- What to work on
The records follow. Count the lines holding "none" and give only the number.

- Supplied data

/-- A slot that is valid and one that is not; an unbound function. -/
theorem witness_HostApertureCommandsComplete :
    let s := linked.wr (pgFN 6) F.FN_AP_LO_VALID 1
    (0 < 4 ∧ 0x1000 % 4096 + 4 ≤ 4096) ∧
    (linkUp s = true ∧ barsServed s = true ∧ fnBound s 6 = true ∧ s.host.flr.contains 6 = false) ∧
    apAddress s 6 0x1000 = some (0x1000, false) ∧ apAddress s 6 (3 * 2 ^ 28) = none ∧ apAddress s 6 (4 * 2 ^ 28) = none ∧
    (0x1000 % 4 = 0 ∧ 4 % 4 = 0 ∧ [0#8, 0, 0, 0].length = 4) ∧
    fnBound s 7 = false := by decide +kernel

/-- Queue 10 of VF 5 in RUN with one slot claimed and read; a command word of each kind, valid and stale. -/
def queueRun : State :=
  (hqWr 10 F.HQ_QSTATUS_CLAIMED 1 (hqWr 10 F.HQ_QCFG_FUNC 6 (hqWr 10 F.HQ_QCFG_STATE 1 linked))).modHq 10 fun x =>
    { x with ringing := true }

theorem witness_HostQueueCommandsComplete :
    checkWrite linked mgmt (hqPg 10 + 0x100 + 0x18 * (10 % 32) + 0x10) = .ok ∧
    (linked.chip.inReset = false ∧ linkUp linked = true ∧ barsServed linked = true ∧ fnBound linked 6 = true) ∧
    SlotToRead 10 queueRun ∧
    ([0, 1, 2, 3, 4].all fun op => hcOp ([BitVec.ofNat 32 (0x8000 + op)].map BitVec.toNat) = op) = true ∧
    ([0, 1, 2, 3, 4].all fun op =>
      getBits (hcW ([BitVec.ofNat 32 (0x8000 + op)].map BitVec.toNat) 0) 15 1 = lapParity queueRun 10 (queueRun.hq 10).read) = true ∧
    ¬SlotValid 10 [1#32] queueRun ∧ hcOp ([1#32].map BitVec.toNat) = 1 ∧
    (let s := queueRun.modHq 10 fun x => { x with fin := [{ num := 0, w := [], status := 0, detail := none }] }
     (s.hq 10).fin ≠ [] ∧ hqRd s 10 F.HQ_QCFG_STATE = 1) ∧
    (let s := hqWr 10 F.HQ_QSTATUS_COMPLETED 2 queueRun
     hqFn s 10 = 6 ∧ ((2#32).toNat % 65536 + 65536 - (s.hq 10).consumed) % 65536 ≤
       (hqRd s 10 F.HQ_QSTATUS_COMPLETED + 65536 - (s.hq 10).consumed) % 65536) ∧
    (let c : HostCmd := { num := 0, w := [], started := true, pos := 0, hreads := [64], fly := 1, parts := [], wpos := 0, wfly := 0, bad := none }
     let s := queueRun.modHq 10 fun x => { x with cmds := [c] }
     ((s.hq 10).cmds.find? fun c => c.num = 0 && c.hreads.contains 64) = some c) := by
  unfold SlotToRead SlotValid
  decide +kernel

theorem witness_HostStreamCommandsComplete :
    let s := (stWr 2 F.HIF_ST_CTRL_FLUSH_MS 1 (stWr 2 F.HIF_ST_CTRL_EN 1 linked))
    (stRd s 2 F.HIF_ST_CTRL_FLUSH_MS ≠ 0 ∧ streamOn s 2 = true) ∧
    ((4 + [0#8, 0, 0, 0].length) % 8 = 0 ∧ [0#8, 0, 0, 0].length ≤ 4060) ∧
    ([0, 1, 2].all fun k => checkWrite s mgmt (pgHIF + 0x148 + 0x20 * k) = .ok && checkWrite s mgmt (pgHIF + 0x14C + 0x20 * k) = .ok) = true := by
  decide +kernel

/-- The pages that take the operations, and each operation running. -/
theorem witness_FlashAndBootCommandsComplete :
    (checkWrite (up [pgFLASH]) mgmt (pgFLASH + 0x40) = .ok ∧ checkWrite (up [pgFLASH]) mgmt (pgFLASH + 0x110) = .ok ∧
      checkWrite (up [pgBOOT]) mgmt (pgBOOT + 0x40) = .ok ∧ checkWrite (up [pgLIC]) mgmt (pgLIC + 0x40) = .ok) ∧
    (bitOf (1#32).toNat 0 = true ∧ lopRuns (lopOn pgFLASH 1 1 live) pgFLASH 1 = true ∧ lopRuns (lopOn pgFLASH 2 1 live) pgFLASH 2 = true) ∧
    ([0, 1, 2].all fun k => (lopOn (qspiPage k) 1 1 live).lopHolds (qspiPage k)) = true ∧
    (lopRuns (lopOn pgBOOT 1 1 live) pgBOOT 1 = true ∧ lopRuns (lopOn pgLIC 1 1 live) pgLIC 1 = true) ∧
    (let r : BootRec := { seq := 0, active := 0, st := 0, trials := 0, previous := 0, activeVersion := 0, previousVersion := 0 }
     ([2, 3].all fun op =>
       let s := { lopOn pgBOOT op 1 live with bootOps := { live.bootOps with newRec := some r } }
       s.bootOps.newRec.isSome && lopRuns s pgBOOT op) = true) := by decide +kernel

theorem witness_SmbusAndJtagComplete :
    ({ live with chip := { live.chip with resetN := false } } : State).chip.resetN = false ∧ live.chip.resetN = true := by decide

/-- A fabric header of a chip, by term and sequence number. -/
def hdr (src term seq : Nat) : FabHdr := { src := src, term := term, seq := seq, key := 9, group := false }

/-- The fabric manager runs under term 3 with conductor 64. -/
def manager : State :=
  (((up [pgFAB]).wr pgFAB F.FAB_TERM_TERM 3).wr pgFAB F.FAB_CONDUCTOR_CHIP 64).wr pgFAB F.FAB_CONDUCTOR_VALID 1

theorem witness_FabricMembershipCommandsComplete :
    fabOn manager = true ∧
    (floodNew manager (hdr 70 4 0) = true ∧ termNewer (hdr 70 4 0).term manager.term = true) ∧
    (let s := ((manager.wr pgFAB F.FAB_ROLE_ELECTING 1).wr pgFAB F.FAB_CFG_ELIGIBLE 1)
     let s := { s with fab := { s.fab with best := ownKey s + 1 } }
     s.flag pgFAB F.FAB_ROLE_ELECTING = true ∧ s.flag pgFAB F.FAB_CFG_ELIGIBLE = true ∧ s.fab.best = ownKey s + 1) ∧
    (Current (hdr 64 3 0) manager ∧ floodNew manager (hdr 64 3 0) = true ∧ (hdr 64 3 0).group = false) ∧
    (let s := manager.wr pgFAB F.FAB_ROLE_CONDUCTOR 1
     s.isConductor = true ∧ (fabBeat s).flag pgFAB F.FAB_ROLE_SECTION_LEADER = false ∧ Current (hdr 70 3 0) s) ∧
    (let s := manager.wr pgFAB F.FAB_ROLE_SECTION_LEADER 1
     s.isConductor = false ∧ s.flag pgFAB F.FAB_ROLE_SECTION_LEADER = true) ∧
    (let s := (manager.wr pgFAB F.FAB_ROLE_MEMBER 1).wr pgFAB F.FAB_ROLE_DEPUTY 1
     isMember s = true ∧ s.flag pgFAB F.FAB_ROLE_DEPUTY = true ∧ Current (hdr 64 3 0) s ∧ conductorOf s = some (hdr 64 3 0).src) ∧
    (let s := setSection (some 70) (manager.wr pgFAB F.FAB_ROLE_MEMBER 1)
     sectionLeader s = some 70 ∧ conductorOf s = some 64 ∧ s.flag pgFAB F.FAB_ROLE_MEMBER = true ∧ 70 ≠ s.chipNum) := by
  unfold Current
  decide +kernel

- Answer
3